Fri. Aug 19th, 2022
Registration forms are completed and turned in at a registration station at NC Central University. The new photo I.D. voting laws will hinder the future voting process.

Leesville hosted a voter registration drive September 3-9. This year, however, only those who are 18 or will be 18 by election day can register to vote.

As of August 30, pre-registration for 16 and 17 year olds has been eliminated in a controversial bill signed by Governor McCrory. The repeal of the 2009 law allowing pre-registration has received negative reactions from underage Leesville students.
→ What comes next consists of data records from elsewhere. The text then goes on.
-- ==== Sys2Proof/Laws/Exec.lean ====
section
/-! SUPPORT. What a command can do, said once: `Basic q s t` lists every way a single command of requester `q` can
answer the next state `t`, with the checks it passed; a pseudo-command is a sequence of such steps. Invariants are
derived from this list, not by unfolding `exec`. -/

namespace Sys2Proof.Machine

/-- Every way one command of 30_encoding.md R67 can answer a next state. -/
inductive Basic (q : Nat) (s : State) : State → Prop
  /-- A result and nothing else: a dropped ACQUIRE, QUANT, or the last `return` of a pseudo-command. -/
  | replied (r : Result) : Basic q s { s with reply := some ⟨q, r⟩ }
  /-- A refusal (60_exceptions.md R123). -/
  | refused (r : RefuseReason) : Basic q s { s with refused := true, reply := some ⟨q, .refused r⟩ }
  /-- A granted ACQUIRE (42_session_control.md R100). -/
  | granted (ha : s.transportAttached = true) (hb : s.busy = false) :
      Basic q s { s with busy := true, owner := some q, handedOff := [], reply := some ⟨q, .granted⟩ }
  /-- RELEASE (42_session_control.md R102). -/
  | released (hq : s.holdsSession q = true) (hm : s.anyMidFrame = false) :
      Basic q s { s with busy := false, owner := none, reply := some ⟨q, .ok⟩ }
  /-- CLEAR (42_session_control.md R103). -/
  | cleared (b : BufId) (hq : s.holdsSession q = true) (hm : (s.ctx b).stage.midFrame = false) :
      Basic q s { s.setCtx b Context.reset with reply := some ⟨q, .ok⟩ }
  /-- An error and its abort (60_exceptions.md R121). -/
  | raised (b : BufId) (e : ErrorKind) (cmd : CommandName) (hq : s.holdsSession q = true) :
      Basic q s { s.abort b e cmd with reply := some ⟨q, .err e⟩ }
  /-- START (41_frame_encoder.md R84). -/
  | started (b : BufId) (d ox oy : U8) (w h : U16) (hq : s.holdsSession q = true)
      (hst : (s.ctx b).stage = .idle) (hd : legalSelector d = true) (hf : s.fits b 16 = true) :
      Basic q s { s.setCtx b ((s.ctx b).writeStart s.cfg d ox oy w h) with reply := some ⟨q, .ok⟩ }
  /-- IMAGE (41_frame_encoder.md R87). -/
  | imaged (b : BufId) (p : List U8) (hq : s.holdsSession q = true)
      (hst : (s.ctx b).stage = .headerWritten) (hl : p.length % 4 = 0) (hr : runLength s.cfg p ≤ 0xFFFF)
      (hf : s.fits b (4 + 2 * pixelCount p) = true) :
      Basic q s { s.setCtx b ((s.ctx b).writeImage s.cfg p) with reply := some ⟨q, .ok⟩ }
  /-- BLIT (41_frame_encoder.md R90). -/
  | blitted (b : BufId) (hq : s.holdsSession q = true) (hst : (s.ctx b).stage = .pixelsWritten)
      (hf : s.fits b 4 = true) :
      Basic q s { s.setCtx b ((s.ctx b).writeBlit s.cfg) with reply := some ⟨q, .ok⟩ }
  /-- END (41_frame_encoder.md R93). -/
  | ended (b : BufId) (d : U8) (hq : s.holdsSession q = true) (hst : (s.ctx b).stage = .blitIssued)
      (hd : legalSelector d = true) (hm : (s.ctx b).disp = some d) (hf : s.fits b (3 + s.cfg.padLen) = true) :
      Basic q s { s.setCtx b ((s.ctx b).writeEnd s.cfg d) with reply := some ⟨q, .ok⟩ }
  /-- HANDOFF (42_session_control.md R105). -/
  | handedOff (b : BufId) (hq : s.holdsSession q = true) (hst : (s.ctx b).stage = .closed) (hn : b ∉ s.handedOff)
      (hc : (s.ctx b).cursor ≤ s.cfg.capacity b) :
      Basic q s { s.setCtx b (s.ctx b).consume with
        xferLog := s.xferLog ++ [⟨b, (s.ctx b).frameBytes s.freeCount⟩]
        handedOff := s.handedOff ++ [b]
        freeCount := s.freeCount + 1
        reply := some ⟨q, .ok⟩ }

/-- A sequence of commands of one requester. -/
abbrev Steps (q : Nat) : State → State → Prop :=
  Relation.ReflTransGen (Basic q)

theorem withSession_cases {q : Nat} {s t : State} {rest : Outcome} (h : withSession q s rest = .next t) :
    (s.holdsSession q = false ∧ Basic q s t) ∨ (s.holdsSession q = true ∧ rest = .next t) := by
  cases hq : s.holdsSession q
  · rw [withSession_neg hq] at h
    cases h
    exact .inl ⟨rfl, .refused _⟩
  · rw [withSession_pos hq] at h
    exact .inr ⟨rfl, h⟩

theorem execAcquire_cases {q : Nat} {s t : State} (h : execAcquire q s = .next t) : Basic q s t := by
  unfold execAcquire at h
  split at h
  · cases h; exact .replied _
  · split at h
    · cases h; exact .replied _
    · cases h; exact .granted (by simpa using ‹¬(!s.transportAttached) = true›) (by simpa using ‹¬s.busy = true›)

theorem execRelease_cases {q : Nat} {s t : State} (h : execRelease q s = .next t) : Basic q s t := by
  rcases withSession_cases h with ⟨_, h⟩ | ⟨hq, h⟩
  · exact h
  · split at h
    · cases h; exact .refused _
    · cases h; exact .released hq (by simpa using ‹¬s.anyMidFrame = true›)

theorem execClear_cases {q : Nat} {b : BufId} {s t : State} (h : execClear q b s = .next t) : Basic q s t := by
  rcases withSession_cases h with ⟨_, h⟩ | ⟨hq, h⟩
  · exact h
  · split at h
    · cases h; exact .refused _
    · cases h; exact .cleared b hq (by simpa using ‹¬(s.ctx b).stage.midFrame = true›)

theorem execStart_cases {q : Nat} {b : BufId} {d ox oy : U8} {w hh : U16} {s t : State}
    (h : execStart q b d ox oy w hh s = .next t) : Basic q s t := by
  rcases withSession_cases h with ⟨_, h⟩ | ⟨hq, h⟩
  · exact h
  · split at h
    · cases h; exact .raised _ _ _ hq
    · split at h
      · cases h; exact .raised _ _ _ hq
      · split at h
        · cases h; exact .raised _ _ _ hq
        · cases h; exact .started b d ox oy w hh hq (by simp_all) (by simp_all) (by simp_all)

theorem execImage_cases {q : Nat} {b : BufId} {p : List U8} {s t : State} (h : execImage q b p s = .next t) :
    Basic q s t := by
  rcases withSession_cases h with ⟨_, h⟩ | ⟨hq, h⟩
  · exact h
  · split at h
    · cases h; exact .raised _ _ _ hq
    · split at h
      · cases h; exact .raised _ _ _ hq
      · split at h
        · cases h; exact .raised _ _ _ hq
        · split at h
          · cases h; exact .raised _ _ _ hq
          · cases h; exact .imaged b p hq (by simp_all) (by omega) (by omega) (by simp_all)

theorem execBlit_cases {q : Nat} {b : BufId} {s t : State} (h : execBlit q b s = .next t) : Basic q s t := by
  rcases withSession_cases h with ⟨_, h⟩ | ⟨hq, h⟩
  · exact h
  · split at h
    · cases h; exact .raised _ _ _ hq
    · split at h
      · cases h; exact .raised _ _ _ hq
      · cases h; exact .blitted b hq (by simp_all) (by simp_all)

theorem execEnd_cases {q : Nat} {b : BufId} {d : U8} {s t : State} (h : execEnd q b d s = .next t) :
    Basic q s t := by
  rcases withSession_cases h with ⟨_, h⟩ | ⟨hq, h⟩
  · exact h
  · split at h
    · cases h; exact .raised _ _ _ hq
    · split at h
      · cases h; exact .raised _ _ _ hq
      · split at h
        · cases h; exact .raised _ _ _ hq
        · cases h; exact .ended b d hq (by simp_all) (by simp_all) (by simp_all) (by simp_all)

theorem execHandoff_cases {q : Nat} {b : BufId} {s t : State} (h : execHandoff q b s = .next t) :
    Basic q s t := by
  rcases withSession_cases h with ⟨_, h⟩ | ⟨hq, h⟩
  · exact h
  · split at h
    · cases h; exact .raised _ _ _ hq
    · split at h
      · cases h
      · cases h; exact .handedOff b hq (by simp_all) (by simp_all) (by omega)

theorem Steps.one {q : Nat} {s t : State} (h : Basic q s t) : Steps q s t :=
  Relation.ReflTransGen.single h

theorem Steps.after {q : Nat} {s t u : State} (h : Basic q s t) (h' : Steps q t u) : Steps q s u :=
  Relation.ReflTransGen.head h h'

theorem execFrame_steps {q : Nat} {b : BufId} {d ox oy : U8} {w hh : U16} {p : List U8} {s t : State}
    (h : execFrame q b d ox oy w hh p s = .next t) : Steps q s t := by
  obtain ⟨s1, h1, ⟨_, h⟩ | ⟨_, rfl⟩⟩ := ifOk_eq_next h
  · refine Steps.after (execStart_cases h1) ?_
    obtain ⟨s2, h2, ⟨_, h⟩ | ⟨_, rfl⟩⟩ := ifOk_eq_next h
    · refine Steps.after (execImage_cases h2) ?_
      obtain ⟨s3, h3, ⟨_, h⟩ | ⟨_, rfl⟩⟩ := ifOk_eq_next h
      · exact Steps.after (execBlit_cases h3) (Steps.one (execEnd_cases h))
      · exact Steps.one (execBlit_cases h3)
    · exact Steps.one (execImage_cases h2)
  · exact Steps.one (execStart_cases h1)

theorem sendHalf_steps {q : Nat} {b : BufId} {d : U8} {p : List U8} {s t : State}
    (h : sendHalf q b d p s = .next t) : Steps q s t := by
  obtain ⟨s1, h1, h⟩ := andThen_eq_next h
  exact Steps.after (execClear_cases h1) (execFrame_steps h)

theorem execSend_steps {q : Nat} {v : List U8} {dL dR : U8} {s t : State} (h : execSend q v dL dR s = .next t) :
    Steps q s t := by
  unfold execSend at h
  split at h
  · cases h; exact Steps.one (.refused _)
  · obtain ⟨s1, h1, ⟨_, rfl⟩ | ⟨_, h⟩⟩ := unlessDropped_eq_next h
    · exact Steps.one (execAcquire_cases h1)
    · refine Steps.after (execAcquire_cases h1) ?_
      obtain ⟨s2, h2, ⟨_, h⟩ | ⟨_, rfl⟩⟩ := ifOk_eq_next h
      · refine (sendHalf_steps h2).trans ?_
        obtain ⟨s3, h3, ⟨_, h⟩ | ⟨_, rfl⟩⟩ := ifOk_eq_next h
        · refine (sendHalf_steps h3).trans ?_
          obtain ⟨s4, h4, h⟩ := andThen_eq_next h
          obtain ⟨s5, h5, h⟩ := andThen_eq_next h
          obtain ⟨s6, h6, h⟩ := andThen_eq_next h
          cases h
          exact Steps.after (execHandoff_cases h4) (Steps.after (execHandoff_cases h5) (Steps.after (execRelease_cases h6)
            (Steps.one (.replied _))))
        · exact sendHalf_steps h3
      · exact sendHalf_steps h2

theorem execSend1_steps {q : Nat} {p : List U8} {d ox oy : U8} {w hh : U16} {s t : State}
    (h : execSend1 q p d ox oy w hh s = .next t) : Steps q s t := by
  obtain ⟨s1, h1, ⟨_, rfl⟩ | ⟨_, h⟩⟩ := unlessDropped_eq_next h
  · exact Steps.one (execAcquire_cases h1)
  · refine Steps.after (execAcquire_cases h1) ?_
    obtain ⟨s2, h2, h⟩ := andThen_eq_next h
    refine Steps.after (execClear_cases h2) ?_
    obtain ⟨s3, h3, ⟨_, h⟩ | ⟨_, rfl⟩⟩ := ifOk_eq_next h
    · refine (execFrame_steps h3).trans ?_
      obtain ⟨s4, h4, h⟩ := andThen_eq_next h
      obtain ⟨s5, h5, h⟩ := andThen_eq_next h
      cases h
      exact Steps.after (execHandoff_cases h4) (Steps.after (execRelease_cases h5) (Steps.one (.replied _)))
    · exact execFrame_steps h3

/-- WHAT AN INSTRUCTION CAN DO: if `exec` answers a next state, it was reached by commands of the instruction's
requester, each one of the ways `Basic` lists. -/
theorem exec_steps {i : Instr} {s t : State} (h : exec i s = .next t) :
    ∃ q, i.requester = some q ∧ Steps q s t := by
  cases i with
  | startOfData d ox oy w hh => cases h
  | transmitPixels rl colors => cases h
  | blitTrigger => cases h
  | endOfData d => cases h
  | endOfDataPad d => cases h
  | repeatRun => cases h
  | skipRun => cases h
  | acquire q => exact ⟨q, rfl, Steps.one (execAcquire_cases h)⟩
  | release q => exact ⟨q, rfl, Steps.one (execRelease_cases h)⟩
  | clear q b => exact ⟨q, rfl, Steps.one (execClear_cases h)⟩
  | start q b d ox oy w hh => exact ⟨q, rfl, Steps.one (execStart_cases h)⟩
  | image q b p => exact ⟨q, rfl, Steps.one (execImage_cases h)⟩
  | blit q b => exact ⟨q, rfl, Steps.one (execBlit_cases h)⟩
  | endCmd q b d => exact ⟨q, rfl, Steps.one (execEnd_cases h)⟩
  | handoff q b => exact ⟨q, rfl, Steps.one (execHandoff_cases h)⟩
  | quant q r g bl a => cases h; exact ⟨q, rfl, Steps.one (.replied _)⟩
  | frame q b d ox oy w hh p => exact ⟨q, rfl, execFrame_steps h⟩
  | send q v dL dR => exact ⟨q, rfl, execSend_steps h⟩
  | send1 q p d ox oy w hh => exact ⟨q, rfl, execSend1_steps h⟩

/-- A requester that a well-formed instruction names exists (00_scope.md R13). -/
theorem requester_exists {c : Config} {i : Instr} {q : Nat} (hw : i.wf c = true) (hq : i.requester = some q) :
    q < c.numReq := by
  cases i <;> simp_all [Instr.requester, Instr.wf, legalRequester]

/-- A property that every single command keeps is kept by a sequence of commands. -/
theorem Steps.induct {q : Nat} {P : State → Prop} (hP : ∀ s t, Basic q s t → P s → P t) {s t : State}
    (h : Steps q s t) (hs : P s) : P t := by
  induction h with
  | refl => exact hs
  | tail _ hb ih => exact hP _ _ hb ih

end Sys2Proof.Machine
end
Alexander Magee, a member of Leesville’s Political Club, says the club members did not like the law change and personally feels there is no reason for it.

“As a nation, we face a lot of voter apathy and part of it is because the youth don’t care, but the way to get the youth to care is [to] allow them to [pre]register to vote, and now we can’t do that,” said Magee.

But this didn’t stop those who are eligible from registering. Mrs. Dow, the teacher in charge of the drive, said the drive has been really popular.

“The numbers have been in the hundreds,” said Dow.

As for future registration, Dow says it will be much smaller. The number in the future will most likely only be in the tens.

The decrease in popularity of voting is statewide. The elimination of pre-registration was only part of the passed bill. Future voters will now have to show government-issued photo I.D. to polls and deal with the shortening of early voting. The new bill has also received attention from Washington, D.C. As reported by Raleigh News and Observer , Colin Powell, the former Secretary of State, slammed the N.C. law change at a recent local forum, saying, “I want to see policies that encourage every American to vote, not make it more difficult to vote.”

From the Leesville students to the former Secretary of State, the consensus remains: in order for the nation and state to increase voting popularity, voting needs to cater voters, not those who are currently in office.